### PROBLEM TO WORK ON
Every line of the records below from the line with "unfold State.canonRows" up to and including the line with "true) hcanon ht" must be reproduced exactly, and no line outside that range.

Items from a dataset:

theorem msuDrop {s : State} (h : s.Formed) (l : Nat) : (s.msuDrop l).Formed := by
  unfold State.msuDrop
  grind [State.Formed, ← kept, ← foldl, ← dropL1, ← modDir, ← dropCell]

theorem msuInval {s : State} (h : s.Formed) (a : Agent) (va n : Nat) : (s.msuInval a va n).Formed := by
  unfold State.msuInval
  grind [← foldl, ← msuDrop]

theorem msuElem {s : State} (h : s.Formed) (a : Agent) (f va : Nat) : (s.msuElem a f va).1.Formed := by
  unfold State.msuElem
  grind [← msuRead]

theorem msuSum {s : State} (h : s.Formed) (a : Agent) (c : Cmd) (i : Nat) (z0 : List Nat) (z1 : FV) : (s.msuSum a c i z0 z1).1.Formed := by
  induction z0 generalizing s z1 with
  | nil => exact h
  | cons j r ih =>
    unfold State.msuSum
    grind [← msuElem]

theorem xfElem {s : State} (h : s.Formed) (a : Agent) (c : Cmd) (i : Nat) : (s.xfElem a c i).1.Formed := by
  unfold State.xfElem
  grind [← msuSum, ← msuElem]

theorem xfLine {s : State} (h : s.Formed) (a : Agent) (c : Cmd) (first n : Nat) : (s.xfLine a c first n).1.Formed := by
  unfold State.xfLine
  grind [← foldl, ← foldl_fst, ← msuLine, ← xfElem]

theorem xfAll {s : State} (h : s.Formed) (core : Nat) (c : Cmd) : (s.xfAll core c).1.Formed := by
  unfold State.xfAll
  grind [← foldl, ← foldl_fst, ← xfLine]

theorem xfRun (a : Agent) (c : Cmd) (fresh fuel : Nat) {s : State} (h : s.Formed) (ls : List (Nat × Nat × Nat)) :
    (State.xfRun a c fresh fuel s ls).1.Formed := by
  induction fuel generalizing s ls with
  | zero => exact h
  | succ fuel ih =>
    unfold State.xfRun
    grind [← xfLine, ← msuWrite]

theorem transform {s : State} (h : s.Formed) (core seq : Nat) (c : Cmd) : (s.transform core seq c).Formed := by
  unfold State.transform
  extract_lets a dst ed n
  split
  · exact h.failCmd ..
  · split
    · exact h.failCmd ..
    · split
      next t rs hread =>
      have ht : t.Formed := fst_eq hread (h.xfAll core c)
      split
      · exact ht
      · have hrun := xfRun a c t.fresh (n + 1) (s := { t with fresh := t.fresh + 1 }) ht (t.xfWork a c)
        generalize State.xfRun a c t.fresh (n + 1) { t with fresh := t.fresh + 1 } (t.xfWork a c) = run at hrun ⊢
        grind [← failCmd, ← finishCmd, ← msuInval]

theorem execCopyScale_formed (core seq : Nat) {s : State} (h : s.Formed) : NextFormed (execCopyScale core seq s) := by
  unfold execCopyScale
  grind [= next_formed, NextFormed, ← transform]

theorem execCopyAdd_formed (core seq : Nat) {s : State} (h : s.Formed) : NextFormed (execCopyAdd core seq s) := by
  unfold execCopyAdd
  grind [= next_formed, NextFormed, ← transform]

theorem execCopyCast_formed (core seq : Nat) {s : State} (h : s.Formed) : NextFormed (execCopyCast core seq s) := by
  unfold execCopyCast
  grind [= next_formed, NextFormed, ← transform]

theorem execCopyReduce_formed (core seq : Nat) {s : State} (h : s.Formed) : NextFormed (execCopyReduce core seq s) := by
  unfold execCopyReduce
  grind [= next_formed, NextFormed, ← transform]

theorem rwriteFlits {s : State} (h : s.Formed) (c : Cmd) (g : Group) (mem ch : Nat) (b : List PByte) :
    (s.rwriteFlits c g mem ch b).Formed := by
  unfold State.rwriteFlits
  grind [State.Formed, ← kept, ← foldl, ← sendFlit]

theorem sendChunk (a : Agent) (c : Cmd) (g : Group) {s : State} (h : s.Formed) (p : Nat × Nat) :
    (State.sendChunk a c g s p).1.Formed := by
  unfold State.sendChunk
  grind [← engRead, ← rwriteFlits]

theorem sendChunks {s : State} (h : s.Formed) (a : Agent) (c : Cmd) (g : Group) : (s.sendChunks a c g).1.Formed := by
  unfold State.sendChunks
  grind [← foldl, ← foldl_fst, ← engRead, ← sendChunk]

theorem startColl {s : State} (h : s.Formed) (core seq op : Nat) : (s.startColl core seq op).Formed := by
  unfold State.startColl
  grind [State.Formed, ← kept, ← failCmd, ← sendChunks, ← modCmd]

theorem execAllGather_formed (core seq : Nat) {s : State} (h : s.Formed) : NextFormed (execAllGather core seq s) := by
  unfold execAllGather
  grind [= next_formed, NextFormed, ← startColl]

theorem execReduceScatter_formed (core seq : Nat) {s : State} (h : s.Formed) : NextFormed (execReduceScatter core seq s) := by
  unfold execReduceScatter
  grind [= next_formed, NextFormed, ← startColl]

theorem execAllReduce_formed (core seq : Nat) {s : State} (h : s.Formed) : NextFormed (execAllReduce core seq s) := by
  unfold execAllReduce
  grind [= next_formed, NextFormed, ← startColl]

theorem closeChunk {s : State} (h : s.Formed) (core seq : Nat) (c : Cmd) (g : Group) (chunk st : Nat) :
    (s.closeChunk core seq c g chunk st).Formed := by
  unfold State.closeChunk
  grind [State.Formed, ← kept, ← modMem, ← modCmd, ← report]

theorem rangesReady {s : State} (h : s.Formed) (a : Agent) (ws : List (Nat × List Byte)) : (s.rangesReady a ws).1.Formed := by
  unfold State.rangesReady
  grind [← foldl, ← foldl_fst, ← engReady]

theorem writeRanges {s : State} (h : s.Formed) (a : Agent) (ws : List (Nat × List Byte)) : (s.writeRanges a ws).Formed := by
  unfold State.writeRanges
  grind [← foldl, ← engWrite]

theorem runChunk {s : State} (h : s.Formed) (core seq : Nat) (c : Cmd) (g : Group) (chunk : Nat) (ds : List (List Byte)) :
    (s.runChunk core seq c g chunk ds).Formed := by
  unfold State.runChunk
  extract_lets ag a
  have hread := h.engRead a (c.srcOf g.rank chunk) c.chunk
  split
  · next he => exact fst_eq he hread
  · next he => exact (fst_eq he hread).closeChunk ..
  · next t b he =>
    have ht : t.Formed := fst_eq he hread
    extract_lets ws
    have hready := rangesReady (s := { t with fresh := t.fresh + 1 }) ht a ws
    generalize ({ t with fresh := t.fresh + 1 } : State).rangesReady a ws = ready at hready ⊢
    grind [← closeChunk, ← writeRanges]

theorem execChunkCompletion_formed (core seq chunk : Nat) (peers : List (List Byte)) {s : State} (h : s.Formed) :
    NextFormed (execChunkCompletion core seq chunk peers s) := by
  unfold execChunkCompletion
  grind [= next_formed, NextFormed, ← closeChunk, ← runChunk]

theorem buildRow (j : BuildJob) {s : State} (h : s.Formed) (b : Built) (i : Nat) : (State.buildRow j s b i).1.Formed := by
  unfold State.buildRow
  grind [State.Formed, ← kept, ← agentRead]

theorem buildIndex {s : State} (h : s.Formed) (j : BuildJob) (n : Nat) : (s.buildIndex j n).1.Formed := by
  unfold State.buildIndex
  grind [← foldl, ← foldl_fst, ← buildRow]

theorem canonRows {s : State} (h : s.Formed) (zs : List (LineId × Nat × BitVec 16)) : (s.canonRows zs).Formed := by
  unfold State.canonRows
  grind [← foldl, ← agentWrite]

theorem execBuild_formed (core seq : Nat) {s : State} (h : s.Formed) : NextFormed (execBuild core seq s) := by
  unfold execBuild
  split
  · exact (next_formed s).mpr h
  · next c _ =>
    extract_lets ctx id d0 n kind
    split
    · exact (next_formed s).mpr h
    · split
      · exact (next_formed _).mpr (h.failCmd ..)
      · split
        · exact (next_formed _).mpr (h.failCmd ..)
        · split
          · exact (next_formed s).mpr h
          · split
            next t b hbuilt =>
            have ht : t.Formed := fst_eq hbuilt (h.buildIndex ..)
            have hcanon := ht.canonRows b.zeros
            split
            · next hback => exact (next_formed _).mpr (h.askBack _ _ _ hback)
            · split
              · have hu := ite (c := (!b.zeros.isEmpty && Config.freeBool t.fresh) = true) hcanon ht
                exact (next_formed _).mpr (finishCmd (show State.Formed _ from hu) ..)
              · exact (next_formed _).mpr (finishCmd (show State.Formed _ from hcanon) ..)

theorem modQueue {s : State} (h : s.Formed) (q : Nat) (f : Queue → Queue) : (s.modQueue q f).Formed := by
  unfold State.modQueue
  grind [State.Formed, ← kept]

theorem launchWaits {s : State} (h : s.Formed) (core seq : Nat) : (s.launchWaits core seq).Formed := by
  unfold State.launchWaits
  grind [State.Formed, ← kept, ← modCmd]

theorem execLaunch_formed (core seq : Nat) {s : State} (h : s.Formed) : NextFormed (execLaunch core seq s) := by
  unfold execLaunch
  grind [= next_formed, NextFormed, ← launchWaits, ← failCmd, ← finishCmd, ← modQueue]

theorem zeroChannel {s : State} (h : s.Formed) (ch : Nat) : (s.zeroChannel ch).Formed := by
  unfold State.zeroChannel
  extract_lets here s1
  have h1 : s1.Formed := h.modMem _ (.inr (Mem.wf_filter _ h.dram))
  exact Kept.mapCores h1 _ fun _ => rfl

theorem execSetaside_formed (core seq : Nat) {s : State} (h : s.Formed) : NextFormed (execSetaside core seq s) := by
  unfold execSetaside
  grind [= next_formed, NextFormed, State.Formed, ← kept, ← foldl, ← failCmd, ← finishCmd, → askBack, ← zeroChannel, ← modMem]

theorem dropTlb {s : State} (h : s.Formed) (bad : TlbE → Bool) : (s.dropTlb bad).Formed := by
  unfold State.dropTlb
  extract_lets keep s1
  have h1 : s1.Formed := h.modMem _ (.inl rfl)
  exact Kept.mapCores h1 _ fun _ => rfl

theorem execSetasideExpiry_formed (ch : Nat) {s : State} (h : s.Formed) : NextFormed (execSetasideExpiry ch s) := by
  unfold execSetasideExpiry
  grind [= next_formed, NextFormed, State.Formed, ← kept, ← foldl, ← failCmd, ← dropTlb, ← modMem]

end State.Formed

end Sys2Proof.Machine

end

### RESPONSE TO THE EXERCISE
  unfold State.canonRows
  grind [← foldl, ← agentWrite]

theorem execBuild_formed (core seq : Nat) {s : State} (h : s.Formed) : NextFormed (execBuild core seq s) := by
  unfold execBuild
  split
  · exact (next_formed s).mpr h
  · next c _ =>
    extract_lets ctx id d0 n kind
    split
    · exact (next_formed s).mpr h
    · split
      · exact (next_formed _).mpr (h.failCmd ..)
      · split
        · exact (next_formed _).mpr (h.failCmd ..)
        · split
          · exact (next_formed s).mpr h
          · split
            next t b hbuilt =>
            have ht : t.Formed := fst_eq hbuilt (h.buildIndex ..)
            have hcanon := ht.canonRows b.zeros
            split
            · next hback => exact (next_formed _).mpr (h.askBack _ _ _ hback)
            · split
              · have hu := ite (c := (!b.zeros.isEmpty && Config.freeBool t.fresh) = true) hcanon ht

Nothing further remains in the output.